A Multi-Model Machine Learning Approach for Monitoring Calories Being Burnt During Workouts Using Smart Calorie Tracer

INTRODUCTION: In today's health-conscious world, accurate calorie monitoring during exercise is crucial for achieving fitness goals and maintaining a healthy lifestyle. However, existing methods often lack precision, driving the need for more reliable tracking systems. This paper explores the use of a multi-model machine learning approach to predict calorie burn during workouts by utilizing a comprehensive dataset. OBJECTIVES: The objective of this paper is to develop a user-friendly program capable of accurately predicting calorie expenditure during exercise, leveraging advanced machine learning techniques. METHODS: Techniques from social network analysis were employed to analyze the dataset, which included information on age, gender, height, weight, workout intensity, and duration.

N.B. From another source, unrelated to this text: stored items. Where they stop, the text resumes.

theorem State.capBegins_keeps {pq : List Instr} {s : State} {thermal : Bool} {address : Nat} (hs : State.Keeps pq s) :
    State.Keeps pq (State.capBegins s thermal address) := by
  unfold State.capBegins
  repeat' first
    | with_reducible assumption
    | (extract_lets -underBinder +onlyGivenNames -merge x; with_reducible refine Keeps.cut (pq := pq) x ?_ (fun _ => ?_); rotate_left; clear_value x; rotate_left; subst x)
    | (extract_lets -underBinder +onlyGivenNames -merge x; subst x)
    | with_reducible apply State.enterMode_keeps
    | with_reducible apply State.gateForCap_keeps
    | with_reducible apply State.platformEvent_keeps
    | with_reducible apply State.fault_keeps
    | with_reducible apply State.raise_keeps
    | split
    | simp only [Keeps.upd]

theorem State.checkCaps_keeps {pq : List Instr} {s : State} (hs : State.Keeps pq s) :
    State.Keeps pq (State.checkCaps s) := by
  unfold State.checkCaps
  repeat' first
    | with_reducible assumption
    | (extract_lets -underBinder +onlyGivenNames -merge x; with_reducible refine Keeps.cut (pq := pq) x ?_ (fun _ => ?_); rotate_left; clear_value x; rotate_left; subst x)
    | (extract_lets -underBinder +onlyGivenNames -merge x; subst x)
    | with_reducible apply State.capBegins_keeps
    | split
    | simp only [Keeps.upd]

theorem State.trackCaps_keeps {pq : List Instr} {s : State} (hs : State.Keeps pq s) :
    State.Keeps pq (State.trackCaps s) := by
  unfold State.trackCaps
  repeat' first
    | with_reducible assumption
    | (extract_lets -underBinder +onlyGivenNames -merge x; with_reducible refine Keeps.cut (pq := pq) x ?_ (fun _ => ?_); rotate_left; clear_value x; rotate_left; subst x)
    | (extract_lets -underBinder +onlyGivenNames -merge x; subst x)
    | split
    | simp only [Keeps.upd]

theorem State.checkTherm_keeps {pq : List Instr} {s : State} (hs : State.Keeps pq s) :
    State.Keeps pq (State.checkTherm s) := by
  unfold State.checkTherm
  repeat' first
    | with_reducible assumption
    | (extract_lets -underBinder +onlyGivenNames -merge x; with_reducible refine Keeps.cut (pq := pq) x ?_ (fun _ => ?_); rotate_left; clear_value x; rotate_left; subst x)
    | (extract_lets -underBinder +onlyGivenNames -merge x; subst x)
    | with_reducible apply State.platformEvent_keeps
    | with_reducible apply State.fault_keeps
    | with_reducible apply State.raise_keeps
    | split
    | simp only [Keeps.upd]

theorem State.sample_keeps {pq : List Instr} {s : State} {r : SensorReading} (hs : State.Keeps pq s) :
    State.Keeps pq (State.sample s r) := by
  unfold State.sample
  repeat' first
    | with_reducible assumption
    | (extract_lets -underBinder +onlyGivenNames -merge x; with_reducible refine Keeps.cut (pq := pq) x ?_ (fun _ => ?_); rotate_left; clear_value x; rotate_left; subst x)
    | (extract_lets -underBinder +onlyGivenNames -merge x; subst x)
    | with_reducible apply State.checkTherm_keeps
    | with_reducible apply State.trackCaps_keeps
    | with_reducible apply State.checkCaps_keeps
    | with_reducible apply State.takeReading_keeps
    | with_reducible apply State.toPilot_keeps
    | split
    | simp only [Keeps.upd]

theorem State.endCap_keeps {pq : List Instr} {s : State} {thermal : Bool} (hs : State.Keeps pq s) :
    State.Keeps pq (State.endCap s thermal) := by
  unfold State.endCap
  repeat' first
    | with_reducible assumption
    | (extract_lets -underBinder +onlyGivenNames -merge x; with_reducible refine Keeps.cut (pq := pq) x ?_ (fun _ => ?_); rotate_left; clear_value x; rotate_left; subst x)
    | (extract_lets -underBinder +onlyGivenNames -merge x; subst x)
    | with_reducible apply State.ungate_keeps
    | with_reducible apply State.platformEvent_keeps
    | with_reducible apply State.raise_keeps
    | split
    | simp only [Keeps.upd]

theorem State.capEnd_keeps {pq : List Instr} {s : State} (hs : State.Keeps pq s) :
    State.Keeps pq (State.capEnd s) := by
  unfold State.capEnd
  repeat' first
    | with_reducible assumption
    | with_reducible apply State.endCap_keeps
    | with_reducible apply State.advanceTo_keeps
    | split
    | simp only [Keeps.upd]

theorem State.capGateMore_keeps {pq : List Instr} {s : State} (hs : State.Keeps pq s) :
    State.Keeps pq (State.capGateMore s) := by
  unfold State.capGateMore
  repeat' first
    | with_reducible assumption
    | (extract_lets -underBinder +onlyGivenNames -merge x; with_reducible refine Keeps.cut (pq := pq) x ?_ (fun _ => ?_); rotate_left; clear_value x; rotate_left; subst x)
    | (extract_lets -underBinder +onlyGivenNames -merge x; subst x)
    | with_reducible apply State.gateCores_keeps
    | with_reducible apply State.advanceTo_keeps
    | split
    | simp only [Keeps.upd]

theorem State.railFault_keeps {pq : List Instr} {s : State} {rail kind : Nat} (hs : State.Keeps pq s) :
    State.Keeps pq (State.railFault s rail kind) := by
  unfold State.railFault
  repeat' first
    | with_reducible assumption
    | (extract_lets -underBinder +onlyGivenNames -merge x; with_reducible refine Keeps.cut (pq := pq) x ?_ (fun _ => ?_); rotate_left; clear_value x; rotate_left; subst x)
    | (extract_lets -underBinder +onlyGivenNames -merge x; subst x)
    | with_reducible apply State.toPilot_keeps
    | with_reducible apply State.fault_keeps
    | with_reducible apply State.raise_keeps
    | split
    | simp only [Keeps.upd]

theorem State.brownOut_keeps {pq : List Instr} {s : State} (hs : State.Keeps pq s) :
    State.Keeps pq (State.brownOut s) := by
  unfold State.brownOut
  repeat' first
    | with_reducible assumption
    | (rename_i e; with_reducible refine Keeps.ofSnd (pq := pq) e ?_ (fun _ => ?_) <;> clear e)
    | (rename_i e; with_reducible refine Keeps.ofFst (pq := pq) e ?_ (fun _ => ?_) <;> clear e)
    | (extract_lets -underBinder +onlyGivenNames -merge x; with_reducible refine Keeps.cut (pq := pq) x ?_ (fun _ => ?_); rotate_left; clear_value x; rotate_left; subst x)
    | (extract_lets -underBinder +onlyGivenNames -merge x; subst x)
    | with_reducible apply State.abortChange_keeps
    | with_reducible apply State.finishWrites_keeps
    | with_reducible apply State.shutdownWord_keeps
    | with_reducible apply State.portsDown_keeps
    | intro _
    | split
    | simp only [Keeps.upd]

theorem State.afterBrownOut_keeps {pq : List Instr} {s : State} (hs : State.Keeps pq s) :
    State.Keeps pq (State.afterBrownOut s) := by
  unfold State.afterBrownOut
  repeat' first
    | with_reducible assumption
    | with_reducible apply State.brownOut_keeps
    | with_reducible apply State.startBoot_keeps
    | split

Data preprocessing involved handling missing values, eliminating irrelevant columns, and preparing features for analysis. The dataset was then divided into training and testing sets for model development and evaluation. Machine learning models, including Neural Networks, AdaBoost, Random Forest, and Gradient Boosting, were chosen based on their performance in regression tasks. RESULTS: The neural network model demonstrated superior performance in predicting calorie burn, outperforming other models in terms of MSE, RMSE, and an R2 score. Data visualization techniques aided in understanding the relationship between variables and calorie burn, highlighting the effectiveness of the neural network model. CONCLUSION: The findings suggest that a multi-model machine learning approach offers a promising solution for accurate calorie tracking during exercise. The neural network model, in particular, shows potential for developing user-friendly calorie monitoring applications. While limitations exist, such as dataset scope and environmental factors, this study lays the groundwork for future advancements in calorie monitoring and contributes to the development of holistic fitness applications. © 2024 Y. Challagundla et al., licensed to EAI.